After pulling over an ice roof the climbing got dicey. It was the narrowest neck of the route, sunbaked and poorly bonded. If I hadn’t seen gear past this section of a couple of body lengths I probably wouldn’t have done it. But once past it, with some good rock gear in, the ice came back around and eventually I was able crawl into an ice cave big enough to stand in. This was an incredible position, half way out a huge roof, standing on a perfectly flat blob connected to the back side of an enormous icicle. Off to the right was nothing but air.

As I began to down climb to get back in position to finish the pitch, I could see higher up behind the enormous curtains of yellow ice. I noticed a good crack and what looked like a way to get out from higher up. After some wild climbing that sometimes resembled caving more than anything else, I found myself behind a pane of ice thirty feet higher. A few minutes of chopping and I was back out on the front side of the ice, way up high on the cliff with only fifteen feet of bombproof vertical ice between me and the trees.

Poking my head out the freshly chopped hole high on the route.
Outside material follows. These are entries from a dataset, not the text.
-- ==== Sys2Proof/Machine/Frame.lean ====
section
/-! DEFINITION. The wire format: the image of a payload byte and the frame of a payload (spec/30_encoding.md R51 to
R55).  No instruction calls these: claims about ENC and DEC are stated with them. -/

namespace Sys2Proof.Machine

/-- e(x), the wire image of one payload byte (R52). -/
def wireImage (x : Byte) : List Byte := if isControl x then [escapeByte, comp x] else [x]

/-- e(p0), …, e(pn−1): what stands between the delimiters (R53). -/
def wireBody : List Byte → List Byte
  | [] => []
  | x :: p => wireImage x ++ wireBody p

/-- The frame START, e(p0), …, e(pn−1), END (R53). -/
def frame (p : List Byte) : List Byte := startByte :: (wireBody p ++ [endByte])

/-- k, the number of control bytes in a payload (R53). -/
def controlCount (p : List Byte) : Nat := p.countP isControl

/-- What R53 says of the bytes between a frame's delimiters: no START and no END, and every ESCAPE is followed by the
complement of a control byte, which is no ESCAPE of its own. -/
def bodyShaped : List Byte → Bool
  | [] => true
  | [b] => !isControl b
  | b :: c :: r =>
    if b = escapeByte then escValid c && bodyShaped r else !isControl b && bodyShaped (c :: r)

end Sys2Proof.Machine
end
We got back to the base of the route as it got dark and had a horrific ski out in climbing boots with fifty pound packs in deep snow. It was a beautiful night, but it went unnoticed while I was buried in a bush up to my ears in powder, not able to get up. Luckily the guy who grooms the snow machine trail passed, and by the time we got to the height of land we only had to stand there and slide the remaining few miles back to the truck.